### WHAT TO DO
Repeat each entry verbatim.

#### DATASET CONTENT ####

/-- FINAL_COMMIT_COMPLETE (R518, R559): the record is written, and the module is held in reset. -/
def State.finalComplete (s : State) : State :=
  if !s.bvq.failing then s
  else
    let s := s.tallyWritten.mainLost .keepalive 2
    let cell := s.toCell (10 * s.f R.BVQ_VST_HVST) (10 * s.f R.BVQ_VST_CELL)
    let s : State := { s.setF R.BVQ_STAT_SRC (if cell then 2 else 1) with bvq := { s.bvq with held := true } }
    if cell then { s with bvq := { s.bvq with cellFrom := some s.tbkSec } } else s

/-- SUPPLY_RECOVERY (R560): the capacitor has stood at 1.05 × VFAIL for 10 ms. -/
def State.supplyRecovery (s : State) : State :=
  if s.bvq.held then ({ s with bvq := { s.bvq with held := false } } : State).tryBoot else s

/-! ### The commands -/

def execBivouacPowerOn (hvst cell : Nat) (s : State) : Out := .next (s.bivouacOn hvst cell)
def execBivouacPowerOff (s : State) : Out := .next s.bivouacOff
def execBurstCutOff (s : State) : Out := .next s.cutOff
def execBurstReconnect (s : State) : Out := .next s.reconnect
def execCellSwitch (s : State) : Out := .next s.cellSwitch
def execStoreReturn (s : State) : Out := .next s.storeReturn
def execSupervisorSample (hvst cell : Nat) (s : State) : Out := .next (s.supervisor hvst cell)
def execBurstEnd (hvst : Nat) (s : State) : Out := .next (s.burstEnd hvst)
def execVocSample (s : State) : Out := .next s.vocStart
def execVocSampleEnd (mv : Nat) (s : State) : Out := .next (s.vocEnd mv)
def execIrradianceMeasurement (hvst cell : Nat) (s : State) : Out := .next (s.irradianceDue hvst cell)
def execIrradianceMeasurementEnd (isc : Fin 4096) (s : State) : Out := .next (s.irradianceEnd isc)
def execWakeRelease (s : State) : Out := .next (s.onMain (s.wakeRelease.wres 0x10020 .done))
def execBivouacRecordCommit (hvst cell : Nat) (s : State) : Out := .next (s.recordDue hvst cell)
def execRealTimeSet (hi : Word) (s : State) : Out := .next (s.onMain ((s.timeSet hi).wres 0x10034 .done))
def execRealTimeLoad (s : State) : Out := .next s.realTimeLoad
def execRealTimeSync (s : State) : Out := .next (s.onMain s.realTimeSync)
def execCairnWriteStart (s : State) : Out := .next (s.onMain s.cairnStart)
def execCairnRestore (badA badB : Bool) (s : State) : Out := .next (s.onStatus (s.cairnRestore badA badB))

/-- A write of `BVQ_CAIRN.FACT`; where it resets the module the outcome register is reset with the rest. -/
def execCairnFactoryReset (s : State) : Out :=
  .next (s.onMain (if s.factoryReset.1 = .done then s.factoryReset.2 else s.factoryReset.2.wres 0x10060 .state))
def execHoldupCheck (v : Nat) (s : State) : Out := .next (s.onMain (s.holdupCheck v))
def execHoldupRecheck (v : Nat) (s : State) : Out := .next (s.onMain (s.holdupRecheck v))
def execSupplyFailure (s : State) : Out := .next (s.onMain s.supplyFailure)
def execFinalCommitComplete (s : State) : Out := .next (s.onMain s.finalComplete)
def execSupplyRecovery (s : State) : Out := .next s.supplyRecovery

/-- Clears `BVQ_STAT.HUWEAK`, `BVQ_BST.UNDER` (R561). -/
def State.huWeakClear (s : State) : State := s.setF R.BVQ_STAT_HUWEAK 0
def State.underClear (s : State) : State := s.setF R.BVQ_BST_UNDER 0
def execHuweakClear (s : State) : Out := .next (s.onMain (s.huWeakClear.wres 0x10000 .done))
def execBvqUnderClear (s : State) : Out := .next (s.onMain (s.underClear.wres 0x10040 .done))

end Sys2Proof.Machine
end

####

### ANSWER SECTION
/-- FINAL_COMMIT_COMPLETE (R518, R559): the record is written, and the module is held in reset. -/
def State.finalComplete (s : State) : State :=
  if !s.bvq.failing then s
  else
    let s := s.tallyWritten.mainLost .keepalive 2
    let cell := s.toCell (10 * s.f R.BVQ_VST_HVST) (10 * s.f R.BVQ_VST_CELL)
    let s : State := { s.setF R.BVQ_STAT_SRC (if cell then 2 else 1) with bvq := { s.bvq with held := true } }
    if cell then { s with bvq := { s.bvq with cellFrom := some s.tbkSec } } else s

/-- SUPPLY_RECOVERY (R560): the capacitor has stood at 1.05 × VFAIL for 10 ms. -/
def State.supplyRecovery (s : State) : State :=
  if s.bvq.held then ({ s with bvq := { s.bvq with held := false } } : State).tryBoot else s

/-! ### The commands -/

def execBivouacPowerOn (hvst cell : Nat) (s : State) : Out := .next (s.bivouacOn hvst cell)
def execBivouacPowerOff (s : State) : Out := .next s.bivouacOff
def execBurstCutOff (s : State) : Out := .next s.cutOff
def execBurstReconnect (s : State) : Out := .next s.reconnect
def execCellSwitch (s : State) : Out := .next s.cellSwitch
def execStoreReturn (s : State) : Out := .next s.storeReturn
def execSupervisorSample (hvst cell : Nat) (s : State) : Out := .next (s.supervisor hvst cell)
def execBurstEnd (hvst : Nat) (s : State) : Out := .next (s.burstEnd hvst)
def execVocSample (s : State) : Out := .next s.vocStart
def execVocSampleEnd (mv : Nat) (s : State) : Out := .next (s.vocEnd mv)
def execIrradianceMeasurement (hvst cell : Nat) (s : State) : Out := .next (s.irradianceDue hvst cell)
def execIrradianceMeasurementEnd (isc : Fin 4096) (s : State) : Out := .next (s.irradianceEnd isc)
def execWakeRelease (s : State) : Out := .next (s.onMain (s.wakeRelease.wres 0x10020 .done))
def execBivouacRecordCommit (hvst cell : Nat) (s : State) : Out := .next (s.recordDue hvst cell)
def execRealTimeSet (hi : Word) (s : State) : Out := .next (s.onMain ((s.timeSet hi).wres 0x10034 .done))
def execRealTimeLoad (s : State) : Out := .next s.realTimeLoad
def execRealTimeSync (s : State) : Out := .next (s.onMain s.realTimeSync)
def execCairnWriteStart (s : State) : Out := .next (s.onMain s.cairnStart)
def execCairnRestore (badA badB : Bool) (s : State) : Out := .next (s.onStatus (s.cairnRestore badA badB))

/-- A write of `BVQ_CAIRN.FACT`; where it resets the module the outcome register is reset with the rest. -/
def execCairnFactoryReset (s : State) : Out :=
  .next (s.onMain (if s.factoryReset.1 = .done then s.factoryReset.2 else s.factoryReset.2.wres 0x10060 .state))
def execHoldupCheck (v : Nat) (s : State) : Out := .next (s.onMain (s.holdupCheck v))
def execHoldupRecheck (v : Nat) (s : State) : Out := .next (s.onMain (s.holdupRecheck v))
def execSupplyFailure (s : State) : Out := .next (s.onMain s.supplyFailure)
def execFinalCommitComplete (s : State) : Out := .next (s.onMain s.finalComplete)
def execSupplyRecovery (s : State) : Out := .next s.supplyRecovery

/-- Clears `BVQ_STAT.HUWEAK`, `BVQ_BST.UNDER` (R561). -/
def State.huWeakClear (s : State) : State := s.setF R.BVQ_STAT_HUWEAK 0
def State.underClear (s : State) : State := s.setF R.BVQ_BST_UNDER 0
def execHuweakClear (s : State) : Out := .next (s.onMain (s.huWeakClear.wres 0x10000 .done))
def execBvqUnderClear (s : State) : Out := .next (s.onMain (s.underClear.wres 0x10040 .done))

end Sys2Proof.Machine
end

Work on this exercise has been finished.